Не успел Флуг сойти вниз, ему доложили, что его зовут к телефону… Переговорив из своего номера, Флуг поспешно уехал. Уехал, сказав Ирме:

— Ни минуты свободного времени!.. Должен сейчас быть на одном важном заседании… Возьмите аппарат к себе… И если я не успею проявить и сделать отпечатки — весьма может статься, что я завтра же покину Петроград… этим займется другое лицо…

Флуг был на заседании, успел заглянуть еще кой-куда и только в десятом часу вечера таксомотор повез его на окраину, вдоль широкой, застывшей под дыханием светлой прозрачной ночи реки… В одном месте булыжная мостовая переходила в ровную асфальтовую набережную. За монументальной чугунной решеткою, в глубине такого же асфальтового двора, поднимался четырёхэтажный корпус электротехнического завода Гоганзеля… Работы давно кончились… Темно было в многочисленных окнах по фасаду, и не курились дымом высокие, поднимавшиеся к бледным небесам трубы.

Во дворе, сбоку, стоял двухэтажный особняк владельца. Таксомотор остановился у освещённого двумя молочными шарами подъезда.

Старый лакей во фраке ответил Флугу по-немецки:

— Господин Гогайзель в «погребке Фауста»… С ним еще несколько друзей… Вас ждут…

Лакей провел гостя через анфиладу комнат, убранных с тяжеловесной богатой роскошью, и с картинами из немецкой жизни и кисти немецких художников.

Где-то в глубине дома пришлось спуститься по витой, чугунной лестнице. Доносился громкий, самодовольный хохот нескольких голосов. Лакей распахнул дверь, и Флуг вошёл в «погребок Фауста».

За крепкими дубовыми столами сидели в облаках табачного дыма хорошо одетые люди. И перед каждым — исполинская, тяжелая каменная кружка. «Погребок Фауста» был чем-то средним между сталактитовым гротом и одной из пивных, сохранившихся еще в Нюрнберге и Дрездене, чуть ли не с пятнадцатого века, во всей своей неприкосновенности.

Гогайзелю надоело бражничать со своими друзьями в обычных условиях ресторана, или в своей собственной громадной столовой.
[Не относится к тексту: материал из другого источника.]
-- ==== Sys2Proof/Machine/Groups.lean ====
section
/-! DEFINITION. Group descriptors: their fields, the chains, arms and roots they set (R94 to R98), the members the
fabric holds as fenced (R373), the digest (R96) and the checks of an install (R95, R401). -/

namespace Sys2Proof.Machine

/-! ## Fields of Table 4-1 -/

/-- A group's descriptor bytes, empty where the entry holds none. -/
def groupDesc (s : State) (g : Nat) : List Byte := match tget s.groups g with | some x => x.desc | none => []
/-- The context that holds the entry. -/
def groupCtx (s : State) (g : Nat) : Option Nat := (tget s.groups g).map (fun x => x.ctx)
/-- LAYER. -/
def gLayer (d : List Byte) : Nat := fieldAt d 2 2
/-- KIND. -/
def gKind (d : List Byte) : Nat := fieldAt d 4 1
/-- LEVEL_MIN. -/
def gLevelMin (d : List Byte) : Nat := fieldAt d 5 1
/-- The axis of a cut: 0 data, 1 sequence, 2 model. -/
def gAxis (d : List Byte) (k : Nat) : Nat := cutAxis (fieldAt d 6 1) k
/-- Local cut: 0 none, 1 data, 2 model, 3 sequence. -/
def gCut (d : List Byte) : Nat := bits (fieldAt d 6 1) 7 6
/-- The ingress form is BF16. -/
def gBf16 (d : List Byte) : Bool := bits (fieldAt d 7 1) 1 0 == 1
/-- The transport is S1. -/
def gS1 (d : List Byte) : Bool := bits (fieldAt d 7 1) 3 2 == 1
/-- The late policy is DEFER. -/
def gDefer (d : List Byte) : Bool := bit (fieldAt d 7 1) 4
/-- First position of a run. -/
def gStart (d : List Byte) (k : Nat) : Nat := fieldAt d (8 + 3 * k) 1
/-- Length of a run. -/
def gLen (d : List Byte) (k : Nat) : Nat := fieldAt d (9 + 3 * k) 1
/-- Root of a chain, as an offset. -/
def gRoot (d : List Byte) (k : Nat) : Nat := fieldAt d (10 + 3 * k) 1
/-- CW_OP. -/
def gCwOp (d : List Byte) : Nat := fieldAt d 0x11 1
/-- CW_FORMAT. -/
def gCwFormat (d : List Byte) : Nat := fieldAt d 0x12 1
/-- CW_COUNT. -/
def gCwCount (d : List Byte) : Nat := fieldAt d 0x13 1
/-- DEADLINE. -/
def gDeadline (d : List Byte) : Nat := fieldAt d 0x14 4
/-- HOP_ALLOW. -/
def gHopAllow (d : List Byte) : Nat := fieldAt d 0x18 2
/-- The access ports of PORTS, ascending. -/
def gPorts (d : List Byte) : List Nat := (List.range 16).filter (fun p => bit (fieldAt d 0x40 2) p)

/-! ## Chains, arms and roots (R97) -/

/-- The offset of a coordinate in a run. -/
def offsetIn (s : State) (d : List Byte) (k c : Nat) : Nat :=
  let a := max 1 (axisLen s (gAxis d k))
  (axisPos c (gAxis d k) + a - gStart d k % a) % a
/-- The coordinate lies inside a run. -/
def inRun (s : State) (d : List Byte) (k c : Nat) : Bool := decide (offsetIn s d k c < gLen d k)
/-- A chain is cyclic when its run covers the whole axis. -/
def isCyclic (s : State) (d : List Byte) (k : Nat) : Bool := gLen d k == axisLen s (gAxis d k)
/-- Members of the lower arm. -/
def lowerLen (s : State) (d : List Byte) (k : Nat) : Nat :=
  if isCyclic s d k then gLen d k / 2 else gRoot d k
/-- Members of the upper arm. -/
def upperLen (s : State) (d : List Byte) (k : Nat) : Nat :=
  if isCyclic s d k then (gLen d k - 1) / 2 else gLen d k - 1 - gRoot d k

/-- Where a member stands in a chain. -/
inductive Side where
  | root
  | lower (dist : Nat)
  | upper (dist : Nat)
  deriving DecidableEq, Repr

/-- The place of an offset in a chain. -/
def sideOf (s : State) (d : List Byte) (k off : Nat) : Side :=
  let l := max 1 (gLen d k)
  let r := gRoot d k
  if off = r then .root
  else if isCyclic s d k then
    let before := (r + l - off) % l
    if before ≤ lowerLen s d k then .lower before else .upper ((off + l - r) % l)
  else if off < r then .lower (r - off) else .upper (off - r)

/-- Ports of a chain that lead upstream, lower arm first. -/
def chainUps (s : State) (d : List Byte) (k : Nat) (x : Side) : List Nat :=
  let lo := portOf (gAxis d k) false
  let hi := portOf (gAxis d k) true
  match x with
  | .root => (if 0 < lowerLen s d k then [lo] else []) ++ (if 0 < upperLen s d k then [hi] else [])
  | .lower n => if n < lowerLen s d k then [lo] else []
  | .upper n => if n < upperLen s d k then [hi] else []

/-- The port of a chain that leads downstream; none at its root. -/
def chainDown (d : List Byte) (k : Nat) : Side → Option Nat
  | .root => none
  | .lower _ => some (portOf (gAxis d k) true)
  | .upper _ => some (portOf (gAxis d k) false)

/-- The module's place in a chain. -/
def mySide (s : State) (d : List Byte) (k : Nat) : Side := sideOf s d k (offsetIn s d k (ownCoord s))
/-- The side is the root. -/
def isRoot : Side → Bool
  | .root => true
  | _ => false

/-- The chains a coordinate takes part in, in the order of the folds: model, sequence, data. -/
def chainsOf (s : State) (d : List Byte) (c : Nat) : List Nat :=
  let r := fun k => isRoot (sideOf s d k (offsetIn s d k c))
  [2] ++ (if r 2 then [1] else []) ++ (if r 2 && r 1 then [0] else [])

/-- Upstream ports of the module in a group. -/
def groupUps (s : State) (d : List Byte) : List Nat :=
  (chainsOf s d (ownCoord s)).flatMap (fun k => chainUps s d k (mySide s d k))
/-- The downstream port; none at the owner (the root of every chain). -/
def groupDown (s : State) (d : List Byte) : Option Nat :=
  (chainsOf s d (ownCoord s)).findSome? (fun k => chainDown d k (mySide s d k))
/-- The module is the root of the data chain: the owner of a gradient group. -/
def isOwner (s : State) (d : List Byte) : Bool := (groupDown s d).isNone
/-- The module is the root of the sequence chain. -/
def isSeqRoot (s : State) (d : List Byte) : Bool := isRoot (mySide s d 1)
/-- The module's coordinate lies inside every run, and every run fits its axis (R95, R109). -/
def runsFit (s : State) (d : List Byte) : Bool :=
  (List.range 3).all (fun k =>
    decide (gLen d k ≤ axisLen s (gAxis d k)) && decide (gStart d k < axisLen s (gAxis d k)) &&
    inRun s d k (ownCoord s))

/-- The chain a torus port belongs to at this module. -/
def portChain (d : List Byte) (p : Nat) : Option Nat := [2, 1, 0].find? (fun k => gAxis d k == portAxis p)

/-- R131's h: links to the farthest contributor that reaches this member through a port's arm. -/
def armHops (s : State) (d : List Byte) (p : Nat) : Nat :=
  match portChain d p with
  | none => 0
  | some k =>
    let len := if portPlus p then upperLen s d k else lowerLen s d k
    let dist := match mySide s d k with | .root => 0 | .lower n => n | .upper n => n
    (len - dist) + (if k = 0 then max (lowerLen s d 1) (upperLen s d 1) else 0)

/-! ## Members held as fenced (R373) -/

/-- The coordinate of a member by its offsets. -/
def memberCoord (s : State) (d : List Byte) (od os om : Nat) : Nat :=
  let at_ := fun (c k o : Nat) => withPos c (gAxis d k) ((gStart d k + o) % max 1 (axisLen s (gAxis d k)))
  at_ (at_ (at_ (ownCoord s) 0 od) 1 os) 2 om

/-- A member is held as fenced for the group: fenced, or a link to one of its chain neighbours is DOWN. -/
def memberFenced (s : State) (d : List Byte) (c : Nat) : Bool :=
  fenced s c ||
  (chainsOf s d c).any (fun k =>
    let x := sideOf s d k (offsetIn s d k c)
    (chainUps s d k x ++ (chainDown d k x).toList).any (fun p => linkDown s c (portAxis p) (portPlus p)))

/-- The members of a group, in the order of Table 10-7. -/
def members (s : State) (d : List Byte) : List Nat :=
  (List.range (gLen d 2)).flatMap (fun m => (List.range (gLen d 1)).flatMap (fun q =>
    (List.range (gLen d 0)).map (fun o => memberCoord s d o q m)))

/-- Some member is held as fenced. -/
def anyFenced (s : State) (d : List Byte) : Bool := (members s d).any (memberFenced s d)

/-- An upstream or downstream neighbour is held as fenced (R106). -/
def neighbourFenced (s : State) (d : List Byte) : Bool :=
  (groupUps s d ++ (groupDown s d).toList).any (fun p => peerFenced s p || memberFenced s d (peerCoord s p))

/-! ## Digest (R96) and install (R95, R401) -/

/-- The digest of a bucket: the first 8 bytes of SHA-512 over the job-wide part and bytes 0x04 to 0x0B of the bucket
descriptor. -/
def bucketDigest (d b : List Byte) : Nat := leNat ((sha512 (slice d 0 64 ++ slice b 4 8)).take 8)

/-- A reserved byte of the descriptor is nonzero. -/
def gReserved (d : List Byte) : Bool :=
  (slice d 0x1A 38).any (· != 0) || (slice d 0x42 62).any (· != 0) || bits (fieldAt d 7 1) 7 5 != 0

/-- CW_OP, CW_FORMAT or CW_COUNT lies outside Table 4-1. -/
def gCwBad (d : List Byte) : Bool :=
  let lim := if gCwFormat d = 0 then 8 else if gCwFormat d = 1 then 16 else 64
  decide (5 < gCwOp d) || decide (2 < gCwFormat d) || gCwCount d == 0 || decide (lim < gCwCount d)

/-- A context is the next holder of an access port (R396). DEDUCED (log 96). -/
def nextHolder (s : State) (c a : Nat) : Bool :=
  decide (a < 16) && flag s (HEALTH_PORT_OWNER_NEXT_VALID a) && getF s (HEALTH_PORT_OWNER_NEXT_CONTEXT a) == c

/-- The refusals of R95 and R401 with BAD_DESCRIPTOR that need no axis length. DEDUCED (log 96). -/
def groupBad (s : State) (c : Nat) (d : List Byte) : Bool :=
  let k := gKind d
  fieldAt d 0 2 != ctxJob s c || fieldAt d 6 1 != getF s (CTX_CFG_AXES c) ||
  (k != 1 && k != 2) || gReserved d ||
  (List.range 3).any (fun j => gLen d j == 0 || decide (gLen d j ≤ gRoot d j) || gAxis d j == 3) ||
  (k == 1 && (gLen d 2 != 1 || gDeadline d == 0 || gLayer d == 0xFFFF ||
    gCwOp d != 0 || gCwFormat d != 0 || gCwCount d != 0)) ||
  (k == 2 && (gCwBad d || gLayer d != 0xFFFF || gDeadline d != 0)) ||
  decide (1 < bits (fieldAt d 7 1) 1 0) || decide (1 < bits (fieldAt d 7 1) 3 2) ||
  (gPorts d).any (fun p => !holdsPort s c p && !nextHolder s c p) || (gCut d == 0 && decide (1 < (gPorts d).length)) ||
  gLevelMin d < 2 || decide (3 < gLevelMin d) || (k == 1 && (gS1 d || gDefer d) && decide (gLevelMin d < 3))

/-- The axis lengths and the module's place let runs be checked (R22, R95). -/
def placed (s : State) : Bool := dimValid s && coordValid s

/-- Buckets of the table that name a group entry. -/
def groupBusy (s : State) (g : Nat) : Bool := s.buckets.any (fun p => p.2.ctx.isSome && p.2.group == g)

/-- The Causeway slots in use. -/
def cwSlots : Nat := 64

end Sys2Proof.Machine
end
И вот появился «погребок Фауста», обошедшийся заводчику в несколько десятков тысяч… Но что ему десятки тысяч, раз отъевшийся на русских хлебах Гогайзель ворочает миллионами…

Дубовые столы, подлинные, прожившие немалый пятисотлетний век, столы немецких кнейп, перекупленные от владельцев втридорога и привезенные в Россию. Стены расписаны известным берлинским художником Зоммером, специалистом по части декоративных панно, иллюстрирующих служение Бахусу. Толстые, медно-красные голые мужики, сидя верхом на бочках, поднимали кверху пенящиеся кружки. Женщины, таких же монументальных размеров и тоже голые, медно-красные, с тупым, животным бесстыдством кокетничали с этими, оседлавшими бочонки с пивом «кавалеристами». С ноздреватого, неправильного потолка спускались к таким же неправильным углам конусы каменных сталактитов. И средь них запутались какие-то чудовища, летучие мыши, головастики, гномы, лягушки, нетопыри. И у всей этой нечисти — громадные электрические глаза вспыхивали синими, красными, зелеными и желтыми огнями.

Вот в какой обстановке насасывались мюнхенским пивом, дымя сигарами и трубками, Гогайзель с его гостями.

Флуг встречен быль шумно и радостно.

В облаках табачного дыма замелькали тяжёлые готические кружки и слышалось отовсюду «хох!».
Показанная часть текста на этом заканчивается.